- [Task to carry out]
Look through the data that follows and copy each line with the string "below".

Record extracts START

-- ==== Sys2Proof/Machine/ExecPower.lean ====
section
/-!
DEFINITION. Power, boot and modes (chapter 21). The supervisor lies outside the Stage die: the meaning of each command.
-/
namespace Sys2Proof.Machine

/-- VIN_RISE (R629). VIN rises through the under-voltage threshold and the supervisor makes a power-on. -/
def execVinRise (s : State) : Host.Outcome State Fault Refusal := s.always fun s => s.vinRise

/-- VIN_FALL (R629). VIN falls through the under-voltage threshold; the Stage die is reset and the part enters WATCH. -/
def execVinFall (s : State) : Host.Outcome State Fault Refusal := s.always fun s => s.vinFall

/-- VIN_OVERVOLTAGE (R629). VIN rises through the over-voltage shutdown and the rails are sequenced down. -/
def execVinOvervoltage (s : State) : Host.Outcome State Fault Refusal := s.always fun s => s.vinOver

/-- KEEP_ALIVE_LOSS (R629). VIN falls below the keep-alive threshold and PD0 and PD1 stop. -/
def execKeepAliveLoss (s : State) : Host.Outcome State Fault Refusal := s.always fun s => s.keepLost

/-- PG_RISE (R633). A rail's PG rises and the power-on sequence goes on, releasing the reset after PG_5. -/
def execPgRise (i : Nat) (s : State) : Host.Outcome State Fault Refusal := s.always fun s => s.pgRise i

/-- PG_TIMEOUT (R634). A PG does not rise within 10 ms of its EN, which is a rail fault. -/
def execPgTimeout (i : Nat) (s : State) : Host.Outcome State Fault Refusal := s.always fun s => s.pgTimeout i

/-- PG_DROP (R634). A PG falls for 2 µs after rising, which is a rail fault. -/
def execPgDrop (i : Nat) (s : State) : Host.Outcome State Fault Refusal := s.always fun s => s.pgDrop i

/-- VAUX_OVERLOAD (R630). A V_AUX load above 250 mA for 1 ms is a rail fault. -/
def execVauxOverload (s : State) : Host.Outcome State Fault Refusal := s.always fun s => s.vauxOver

/-- THERMAL_SHUTDOWN (R637). The junction reaches 125 °C and is treated as a rail fault. -/
def execThermalShutdown (s : State) : Host.Outcome State Fault Refusal := s.always fun s => s.thermal

/-- RAIL_RETRY (R634). 1 s, or 10 s after a thermal fault, the supervisor tries a new power-on. -/
def execRailRetry (s : State) : Host.Outcome State Fault Refusal := s.always fun s => s.railRetry

/-- RTC_WAKE (R631). The RTC reaches WAKE_AT in OFF or WATCH and the supervisor makes a power-on. -/
def execRtcWake (s : State) : Host.Outcome State Fault Refusal := s.always fun s => s.rtcWake

/-- RESET_N_ASSERT (R645). RESET_N is held low, which resets the Stage die or wakes the part. -/
def execResetNAssert (s : State) : Host.Outcome State Fault Refusal := s.always fun s => s.resetLow

/-- RESET_N_RELEASE (R645). RESET_N returns high and the Stage-die reset is released. -/
def execResetNRelease (s : State) : Host.Outcome State Fault Refusal := s.always fun s => s.resetHigh

/-- BOOT_ROM_START (R651). At reset release the straps are sampled and the boot ROM verifies and starts an image. -/
def execBootRomStart (primary : Bool) (cfg bootsel : Nat) (answered : Bool) (version : Nat) (s : State) : Host.Outcome State Fault Refusal :=
  s.act fun s => s.bootStart primary cfg bootsel answered version

/-- TEMP_SAMPLE (R637). Every 1 ms the junction temperature is read and HOT updated. -/
def execTempSample (t : Int) (s : State) : Host.Outcome State Fault Refusal := s.act fun s => s.tempSample t

/-- VIN_MEASURE (R656). Every 1 ms VIN is measured and VIN_LOW updated. -/
def execVinMeasure (mv : Nat) (s : State) : Host.Outcome State Fault Refusal := s.act fun s => s.vinMeasure mv

/-- PD_CTRL_WRITE (R639). A write of PD_CTRL switches domains on or off, or sets PD8 retention. -/
def execPdCtrlWrite (m : Master) (v : Nat) (s : State) : Host.Outcome State Fault Refusal := s.act fun s => s.access m pPower 0x08C v

/-- DOMAIN_ON (R639). A waking power domain reaches full operation and PD_ON is raised. -/
def execDomainOn (d : Nat) (s : State) : Host.Outcome State Fault Refusal := s.act fun s => s.domainOn d

/-- SET_MODE (R642). Command 0x01 on POWER changes the mode at c under the transitions of R643. -/
def execSetMode (m : Master) (a0 : Nat) (s : State) : Host.Outcome State Fault Refusal :=
  s.act fun s => s.cmdWith m pPower 1 [Word.ofNat a0]

/-- WDOG_KICK (R647). A write of 0xA5C3 to WDOG_KICK restarts the watchdog count. -/
def execWdogKick (m : Master) (v : Nat) (s : State) : Host.Outcome State Fault Refusal := s.act fun s => s.access m pPower 0x0A0 v

/-- WATCHDOG_TIMEOUT (R647). The watchdog count reaches TIMEOUT and a watchdog reset follows. -/
def execWatchdogTimeout (s : State) : Host.Outcome State Fault Refusal := s.restart fun s => s.watchdog

/-- POWER_DOWN_PG_FALL (R635). During a power-down sequence a rail's PG falls and the next EN in reverse order is driven low. -/
def execPowerDownPgFall (i : Nat) (s : State) : Host.Outcome State Fault Refusal := s.always fun s => s.pgFall i

/-- RAIL_SEQUENCE_DELAY (R633). The 1 ms sequencing delay after a PG rise, or after an EN fall in power-down, expires and the supervisor moves the next EN or releases the reset. -/
def execRailSequenceDelay (s : State) : Host.Outcome State Fault Refusal := s.always fun s => s.sequenceDelay

/-- OVER_VOLTAGE_RECOVERY (R629). After an over-voltage shutdown VIN falls below 60.0 V, which allows the supervisor to make a power-on again. -/
def execOverVoltageRecovery (s : State) : Host.Outcome State Fault Refusal := s.always fun s => s.vinRecover

end Sys2Proof.Machine
end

Record extracts END

- [Exercise answer]
/-- KEEP_ALIVE_LOSS (R629). VIN falls below the keep-alive threshold and PD0 and PD1 stop. -/
/-- OVER_VOLTAGE_RECOVERY (R629). After an over-voltage shutdown VIN falls below 60.0 V, which allows the supervisor to make a power-on again. -/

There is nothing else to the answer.